- [The task] Look for the string "true" in the listing below and copy every line in which it appears.

====== Record set

-- ==== Sys2Proof/Laws/State.lean ====
section
/-!
SUPPORT. One lemma per field per named update of State, true by rfl, so that no proof unfolds a record
update: what each update writes, and what it leaves as it was.
-/

namespace Sys2Proof.Machine

open Sys2Proof

variable (s : State)

/-! ## raise_underrun -/

@[simp] theorem raise_underrun_status_motor : (raise .underrun s).status.motor = s.status.motor := rfl
@[simp] theorem raise_underrun_status_sysinit : (raise .underrun s).status.sysinit = s.status.sysinit := rfl
@[simp] theorem raise_underrun_status_pub : (raise .underrun s).status.pub = s.status.pub := rfl
@[simp] theorem raise_underrun_status_hasCrit : (raise .underrun s).status.hasCrit = s.status.hasCrit := rfl
@[simp] theorem raise_underrun_status_critMute : (raise .underrun s).status.critMute = s.status.critMute := rfl
@[simp] theorem raise_underrun_status_underrun : (raise .underrun s).status.underrun = true := rfl
@[simp] theorem raise_underrun_status_buserr : (raise .underrun s).status.buserr = s.status.buserr := rfl
@[simp] theorem raise_underrun_status_cmderr : (raise .underrun s).status.cmderr = s.status.cmderr := rfl
@[simp] theorem raise_underrun_status_speedIdx : (raise .underrun s).status.speedIdx = s.status.speedIdx := rfl
@[simp] theorem raise_underrun_status_swActive : (raise .underrun s).status.swActive = s.status.swActive := rfl
@[simp] theorem raise_underrun_status_ampReduced : (raise .underrun s).status.ampReduced = s.status.ampReduced := rfl
@[simp] theorem raise_underrun_status_activeSel : (raise .underrun s).status.activeSel = s.status.activeSel := rfl
@[simp] theorem raise_underrun_status_started : (raise .underrun s).status.started = s.status.started := rfl
@[simp] theorem raise_underrun_status_wdtArmed : (raise .underrun s).status.wdtArmed = s.status.wdtArmed := rfl
@[simp] theorem raise_underrun_curFreq : (raise .underrun s).curFreq = s.curFreq := rfl
@[simp] theorem raise_underrun_curAmp : (raise .underrun s).curAmp = s.curAmp := rfl
@[simp] theorem raise_underrun_curEn : (raise .underrun s).curEn = s.curEn := rfl
@[simp] theorem raise_underrun_sessionRt : (raise .underrun s).sessionRt = s.sessionRt := rfl
@[simp] theorem raise_underrun_totalRt : (raise .underrun s).totalRt = s.totalRt := rfl
@[simp] theorem raise_underrun_errStatus : (raise .underrun s).errStatus = s.errStatus := rfl
@[simp] theorem raise_underrun_errDisplayMs : (raise .underrun s).errDisplayMs = s.errDisplayMs := rfl
@[simp] theorem raise_underrun_timeMs : (raise .underrun s).timeMs = s.timeMs := rfl
@[simp] theorem raise_underrun_masterPhase : (raise .underrun s).masterPhase = s.masterPhase := rfl
@[simp] theorem raise_underrun_bufs : (raise .underrun s).bufs = s.bufs := rfl
@[simp] theorem raise_underrun_stateEpoch : (raise .underrun s).stateEpoch = s.stateEpoch := rfl
@[simp] theorem raise_underrun_pwmOutA : (raise .underrun s).pwmOutA = s.pwmOutA := rfl
@[simp] theorem raise_underrun_pwmOutB : (raise .underrun s).pwmOutB = s.pwmOutB := rfl
@[simp] theorem raise_underrun_tickCount : (raise .underrun s).tickCount = s.tickCount := rfl
@[simp] theorem raise_underrun_latches : (raise .underrun s).latches = s.latches := rfl
@[simp] theorem raise_underrun_misc : (raise .underrun s).misc = s.misc := rfl
@[simp] theorem raise_underrun_pitchRaw : (raise .underrun s).pitchRaw = s.pitchRaw := rfl
@[simp] theorem raise_underrun_ddsA : (raise .underrun s).ddsA = s.ddsA := rfl
@[simp] theorem raise_underrun_ddsB : (raise .underrun s).ddsB = s.ddsB := rfl
@[simp] theorem raise_underrun_filters : (raise .underrun s).filters = s.filters := rfl
@[simp] theorem raise_underrun_mem : (raise .underrun s).mem = s.mem := rfl
@[simp] theorem raise_underrun_cfg : (raise .underrun s).cfg = s.cfg := rfl
@[simp] theorem raise_underrun_profiles : (raise .underrun s).profiles = s.profiles := rfl
@[simp] theorem raise_underrun_schedule : (raise .underrun s).schedule = s.schedule := rfl
@[simp] theorem raise_underrun_choices : (raise .underrun s).choices = s.choices := rfl
@[simp] theorem raise_underrun_busData : (raise .underrun s).busData = s.busData := rfl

============

- [Your response]
SUPPORT. One lemma per field per named update of State, true by rfl, so that no proof unfolds a record
@[simp] theorem raise_underrun_status_underrun : (raise .underrun s).status.underrun = true := rfl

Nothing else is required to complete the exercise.